Конечно, останутся и те, кто из принципа будет читать только бумажные книги. Эти будут ходить в подпольные библиотеки и там, среди таких же сектантов, как они сами… Не знаю, что мы там будем делать – может, гладить обложки, может, нюхать их, говоря, что вот этот запах настоящий, а не какая-нибудь дешевая химическая смесь, от которой за версту несет освежителем воздуха, а может, просто станем выпивать и закусывать, вспоминая… да хотя бы очередь на Дрюона, которого давали по талонам за сданную макулатуру.

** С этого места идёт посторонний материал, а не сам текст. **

@[simp] theorem live_update_regs (s : State) (x : SMap Nat) : ({ s with live := x } : State).regs = s.regs := (rfl)
@[simp] theorem live_update_staged (s : State) (x : SMap Nat) : ({ s with live := x } : State).staged = s.staged := (rfl)
@[simp] theorem live_update_tabs (s : State) (x : SMap Nat) : ({ s with live := x } : State).tabs = s.tabs := (rfl)
@[simp] theorem live_update_bad (s : State) (x : SMap Nat) : ({ s with live := x } : State).bad = s.bad := (rfl)
@[simp] theorem live_update_poison (s : State) (x : SMap Nat) : ({ s with live := x } : State).poison = s.poison := (rfl)
@[simp] theorem live_update_sticky (s : State) (x : SMap Nat) : ({ s with live := x } : State).sticky = s.sticky := (rfl)
@[simp] theorem live_update_vecs (s : State) (x : SMap Nat) : ({ s with live := x } : State).vecs = s.vecs := (rfl)
@[simp] theorem live_update_dev (s : State) (x : SMap Nat) : ({ s with live := x } : State).dev = s.dev := (rfl)
@[simp] theorem live_update_lanes (s : State) (x : SMap Nat) : ({ s with live := x } : State).lanes = s.lanes := (rfl)
@[simp] theorem live_update_refAbsent (s : State) (x : SMap Nat) : ({ s with live := x } : State).refAbsent = s.refAbsent := (rfl)
@[simp] theorem live_update_tbs (s : State) (x : SMap Nat) : ({ s with live := x } : State).tbs = s.tbs := (rfl)
@[simp] theorem live_update_tbRun (s : State) (x : SMap Nat) : ({ s with live := x } : State).tbRun = s.tbRun := (rfl)
@[simp] theorem live_update_pps (s : State) (x : SMap Nat) : ({ s with live := x } : State).pps = s.pps := (rfl)
@[simp] theorem live_update_ppsOn (s : State) (x : SMap Nat) : ({ s with live := x } : State).ppsOn = s.ppsOn := (rfl)
@[simp] theorem live_update_fsyncLast (s : State) (x : SMap Nat) : ({ s with live := x } : State).fsyncLast = s.fsyncLast := (rfl)
@[simp] theorem live_update_bp (s : State) (x : SMap Nat) : ({ s with live := x } : State).bp = s.bp := (rfl)
@[simp] theorem live_update_tm (s : State) (x : SMap Nat) : ({ s with live := x } : State).tm = s.tm := (rfl)
@[simp] theorem live_update_gl (s : State) (x : SMap Nat) : ({ s with live := x } : State).gl = s.gl := (rfl)
@[simp] theorem live_update_pes (s : State) (x : SMap Nat) : ({ s with live := x } : State).pes = s.pes := (rfl)
@[simp] theorem live_update_gps (s : State) (x : SMap Nat) : ({ s with live := x } : State).gps = s.gps := (rfl)
@[simp] theorem live_update_keys (s : State) (x : SMap Nat) : ({ s with live := x } : State).keys = s.keys := (rfl)
@[simp] theorem live_update_lookups (s : State) (x : SMap Nat) : ({ s with live := x } : State).lookups = s.lookups := (rfl)
@[simp] theorem live_update_lk (s : State) (x : SMap Nat) : ({ s with live := x } : State).lk = s.lk := (rfl)
@[simp] theorem live_update_ul (s : State) (x : SMap Nat) : ({ s with live := x } : State).ul = s.ul := (rfl)
@[simp] theorem live_update_hx (s : State) (x : SMap Nat) : ({ s with live := x } : State).hx = s.hx := (rfl)
@[simp] theorem live_update_mx (s : State) (x : SMap Nat) : ({ s with live := x } : State).mx = s.mx := (rfl)
@[simp] theorem live_update_hostMem (s : State) (x : SMap Nat) : ({ s with live := x } : State).hostMem = s.hostMem := (rfl)
@[simp] theorem live_update_cxl (s : State) (x : SMap Nat) : ({ s with live := x } : State).cxl = s.cxl := (rfl)
@[simp] theorem live_update_ce (s : State) (x : SMap Nat) : ({ s with live := x } : State).ce = s.ce := (rfl)
@[simp] theorem live_update_als (s : State) (x : SMap Nat) : ({ s with live := x } : State).als = s.als := (rfl)
@[simp] theorem live_update_dm (s : State) (x : SMap Nat) : ({ s with live := x } : State).dm = s.dm := (rfl)
@[simp] theorem live_update_px (s : State) (x : SMap Nat) : ({ s with live := x } : State).px = s.px := (rfl)
@[simp] theorem live_update_pw (s : State) (x : SMap Nat) : ({ s with live := x } : State).pw = s.pw := (rfl)
@[simp] theorem live_update_sc (s : State) (x : SMap Nat) : ({ s with live := x } : State).sc = s.sc := (rfl)
@[simp] theorem live_update_now (s : State) (x : SMap Nat) : ({ s with live := x } : State).now = s.now := (rfl)
@[simp] theorem live_update_free (s : State) (x : SMap Nat) : ({ s with live := x } : State).free = s.free := (rfl)
@[simp] theorem live_update_out (s : State) (x : SMap Nat) : ({ s with live := x } : State).out = s.out := (rfl)
@[simp] theorem live_update_pending (s : State) (x : SMap Nat) : ({ s with live := x } : State).pending = s.pending := (rfl)

@[simp] theorem out_update_regs (s : State) (x : List Output) : ({ s with out := x } : State).regs = s.regs := (rfl)
@[simp] theorem out_update_staged (s : State) (x : List Output) : ({ s with out := x } : State).staged = s.staged := (rfl)
@[simp] theorem out_update_live (s : State) (x : List Output) : ({ s with out := x } : State).live = s.live := (rfl)
@[simp] theorem out_update_tabs (s : State) (x : List Output) : ({ s with out := x } : State).tabs = s.tabs := (rfl)
@[simp] theorem out_update_bad (s : State) (x : List Output) : ({ s with out := x } : State).bad = s.bad := (rfl)
@[simp] theorem out_update_poison (s : State) (x : List Output) : ({ s with out := x } : State).poison = s.poison := (rfl)
@[simp] theorem out_update_sticky (s : State) (x : List Output) : ({ s with out := x } : State).sticky = s.sticky := (rfl)
@[simp] theorem out_update_vecs (s : State) (x : List Output) : ({ s with out := x } : State).vecs = s.vecs := (rfl)
@[simp] theorem out_update_dev (s : State) (x : List Output) : ({ s with out := x } : State).dev = s.dev := (rfl)
@[simp] theorem out_update_lanes (s : State) (x : List Output) : ({ s with out := x } : State).lanes = s.lanes := (rfl)
@[simp] theorem out_update_refAbsent (s : State) (x : List Output) : ({ s with out := x } : State).refAbsent = s.refAbsent := (rfl)
@[simp] theorem out_update_tbs (s : State) (x : List Output) : ({ s with out := x } : State).tbs = s.tbs := (rfl)
@[simp] theorem out_update_tbRun (s : State) (x : List Output) : ({ s with out := x } : State).tbRun = s.tbRun := (rfl)
@[simp] theorem out_update_pps (s : State) (x : List Output) : ({ s with out := x } : State).pps = s.pps := (rfl)
@[simp] theorem out_update_ppsOn (s : State) (x : List Output) : ({ s with out := x } : State).ppsOn = s.ppsOn := (rfl)
@[simp] theorem out_update_fsyncLast (s : State) (x : List Output) : ({ s with out := x } : State).fsyncLast = s.fsyncLast := (rfl)
@[simp] theorem out_update_bp (s : State) (x : List Output) : ({ s with out := x } : State).bp = s.bp := (rfl)
@[simp] theorem out_update_tm (s : State) (x : List Output) : ({ s with out := x } : State).tm = s.tm := (rfl)
@[simp] theorem out_update_gl (s : State) (x : List Output) : ({ s with out := x } : State).gl = s.gl := (rfl)
@[simp] theorem out_update_pes (s : State) (x : List Output) : ({ s with out := x } : State).pes = s.pes := (rfl)
@[simp] theorem out_update_gps (s : State) (x : List Output) : ({ s with out := x } : State).gps = s.gps := (rfl)
@[simp] theorem out_update_keys (s : State) (x : List Output) : ({ s with out := x } : State).keys = s.keys := (rfl)
@[simp] theorem out_update_lookups (s : State) (x : List Output) : ({ s with out := x } : State).lookups = s.lookups := (rfl)
@[simp] theorem out_update_lk (s : State) (x : List Output) : ({ s with out := x } : State).lk = s.lk := (rfl)
@[simp] theorem out_update_ul (s : State) (x : List Output) : ({ s with out := x } : State).ul = s.ul := (rfl)
@[simp] theorem out_update_hx (s : State) (x : List Output) : ({ s with out := x } : State).hx = s.hx := (rfl)
@[simp] theorem out_update_mx (s : State) (x : List Output) : ({ s with out := x } : State).mx = s.mx := (rfl)
@[simp] theorem out_update_hostMem (s : State) (x : List Output) : ({ s with out := x } : State).hostMem = s.hostMem := (rfl)
@[simp] theorem out_update_cxl (s : State) (x : List Output) : ({ s with out := x } : State).cxl = s.cxl := (rfl)
@[simp] theorem out_update_ce (s : State) (x : List Output) : ({ s with out := x } : State).ce = s.ce := (rfl)
@[simp] theorem out_update_als (s : State) (x : List Output) : ({ s with out := x } : State).als = s.als := (rfl)
@[simp] theorem out_update_dm (s : State) (x : List Output) : ({ s with out := x } : State).dm = s.dm := (rfl)
@[simp] theorem out_update_px (s : State) (x : List Output) : ({ s with out := x } : State).px = s.px := (rfl)
@[simp] theorem out_update_pw (s : State) (x : List Output) : ({ s with out := x } : State).pw = s.pw := (rfl)
@[simp] theorem out_update_sc (s : State) (x : List Output) : ({ s with out := x } : State).sc = s.sc := (rfl)
@[simp] theorem out_update_now (s : State) (x : List Output) : ({ s with out := x } : State).now = s.now := (rfl)
@[simp] theorem out_update_free (s : State) (x : List Output) : ({ s with out := x } : State).free = s.free := (rfl)
@[simp] theorem out_update_pending (s : State) (x : List Output) : ({ s with out := x } : State).pending = s.pending := (rfl)

@[simp] theorem vecs_update_regs (s : State) (x : SMap Vec) : ({ s with vecs := x } : State).regs = s.regs := (rfl)
@[simp] theorem vecs_update_staged (s : State) (x : SMap Vec) : ({ s with vecs := x } : State).staged = s.staged := (rfl)
@[simp] theorem vecs_update_live (s : State) (x : SMap Vec) : ({ s with vecs := x } : State).live = s.live := (rfl)
@[simp] theorem vecs_update_tabs (s : State) (x : SMap Vec) : ({ s with vecs := x } : State).tabs = s.tabs := (rfl)
@[simp] theorem vecs_update_bad (s : State) (x : SMap Vec) : ({ s with vecs := x } : State).bad = s.bad := (rfl)
@[simp] theorem vecs_update_poison (s : State) (x : SMap Vec) : ({ s with vecs := x } : State).poison = s.poison := (rfl)
@[simp] theorem vecs_update_sticky (s : State) (x : SMap Vec) : ({ s with vecs := x } : State).sticky = s.sticky := (rfl)
@[simp] theorem vecs_update_dev (s : State) (x : SMap Vec) : ({ s with vecs := x } : State).dev = s.dev := (rfl)
@[simp] theorem vecs_update_lanes (s : State) (x : SMap Vec) : ({ s with vecs := x } : State).lanes = s.lanes := (rfl)
@[simp] theorem vecs_update_refAbsent (s : State) (x : SMap Vec) : ({ s with vecs := x } : State).refAbsent = s.refAbsent := (rfl)
@[simp] theorem vecs_update_tbs (s : State) (x : SMap Vec) : ({ s with vecs := x } : State).tbs = s.tbs := (rfl)
@[simp] theorem vecs_update_tbRun (s : State) (x : SMap Vec) : ({ s with vecs := x } : State).tbRun = s.tbRun := (rfl)
@[simp] theorem vecs_update_pps (s : State) (x : SMap Vec) : ({ s with vecs := x } : State).pps = s.pps := (rfl)
@[simp] theorem vecs_update_ppsOn (s : State) (x : SMap Vec) : ({ s with vecs := x } : State).ppsOn = s.ppsOn := (rfl)
@[simp] theorem vecs_update_fsyncLast (s : State) (x : SMap Vec) : ({ s with vecs := x } : State).fsyncLast = s.fsyncLast := (rfl)
@[simp] theorem vecs_update_bp (s : State) (x : SMap Vec) : ({ s with vecs := x } : State).bp = s.bp := (rfl)
@[simp] theorem vecs_update_tm (s : State) (x : SMap Vec) : ({ s with vecs := x } : State).tm = s.tm := (rfl)
@[simp] theorem vecs_update_gl (s : State) (x : SMap Vec) : ({ s with vecs := x } : State).gl = s.gl := (rfl)
@[simp] theorem vecs_update_pes (s : State) (x : SMap Vec) : ({ s with vecs := x } : State).pes = s.pes := (rfl)
@[simp] theorem vecs_update_gps (s : State) (x : SMap Vec) : ({ s with vecs := x } : State).gps = s.gps := (rfl)
@[simp] theorem vecs_update_keys (s : State) (x : SMap Vec) : ({ s with vecs := x } : State).keys = s.keys := (rfl)
@[simp] theorem vecs_update_lookups (s : State) (x : SMap Vec) : ({ s with vecs := x } : State).lookups = s.lookups := (rfl)
@[simp] theorem vecs_update_lk (s : State) (x : SMap Vec) : ({ s with vecs := x } : State).lk = s.lk := (rfl)
@[simp] theorem vecs_update_ul (s : State) (x : SMap Vec) : ({ s with vecs := x } : State).ul = s.ul := (rfl)
@[simp] theorem vecs_update_hx (s : State) (x : SMap Vec) : ({ s with vecs := x } : State).hx = s.hx := (rfl)
@[simp] theorem vecs_update_mx (s : State) (x : SMap Vec) : ({ s with vecs := x } : State).mx = s.mx := (rfl)
@[simp] theorem vecs_update_hostMem (s : State) (x : SMap Vec) : ({ s with vecs := x } : State).hostMem = s.hostMem := (rfl)
@[simp] theorem vecs_update_cxl (s : State) (x : SMap Vec) : ({ s with vecs := x } : State).cxl = s.cxl := (rfl)
@[simp] theorem vecs_update_ce (s : State) (x : SMap Vec) : ({ s with vecs := x } : State).ce = s.ce := (rfl)
@[simp] theorem vecs_update_als (s : State) (x : SMap Vec) : ({ s with vecs := x } : State).als = s.als := (rfl)
@[simp] theorem vecs_update_dm (s : State) (x : SMap Vec) : ({ s with vecs := x } : State).dm = s.dm := (rfl)
@[simp] theorem vecs_update_px (s : State) (x : SMap Vec) : ({ s with vecs := x } : State).px = s.px := (rfl)
@[simp] theorem vecs_update_pw (s : State) (x : SMap Vec) : ({ s with vecs := x } : State).pw = s.pw := (rfl)
@[simp] theorem vecs_update_sc (s : State) (x : SMap Vec) : ({ s with vecs := x } : State).sc = s.sc := (rfl)
@[simp] theorem vecs_update_now (s : State) (x : SMap Vec) : ({ s with vecs := x } : State).now = s.now := (rfl)
@[simp] theorem vecs_update_free (s : State) (x : SMap Vec) : ({ s with vecs := x } : State).free = s.free := (rfl)
@[simp] theorem vecs_update_out (s : State) (x : SMap Vec) : ({ s with vecs := x } : State).out = s.out := (rfl)
@[simp] theorem vecs_update_pending (s : State) (x : SMap Vec) : ({ s with vecs := x } : State).pending = s.pending := (rfl)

Одной только фразе Шолом-Алейхема «И в беде нужна удача» я бы поставил памятник, а вокруг него разбил бы парк, в парке расставил бы ларьки с мороженым, фруктовыми водами, цветами, семечками, пончиками, французскими духами в розлив и блестящими воздушными шариками в виде сердечек, на палочках, в тенистых аллеях расселил бы соловьев, в укромных местах расставил бы скамеечки и беседки, на скамеечки рассадил бы влюбленных – тех, которые уже целую неделю встречаются, еще «дальше локтя не пошли или колена», но уже жить друг без друга не могут и беспрестанно говорят друг дружке о том, как им повезло, что они встретились, что могли бы пройти мимо и не заметить, а не прошли, а могли бы и уже почти прошли, но вдруг точно молния, и это не просто везение, не просто удача, а…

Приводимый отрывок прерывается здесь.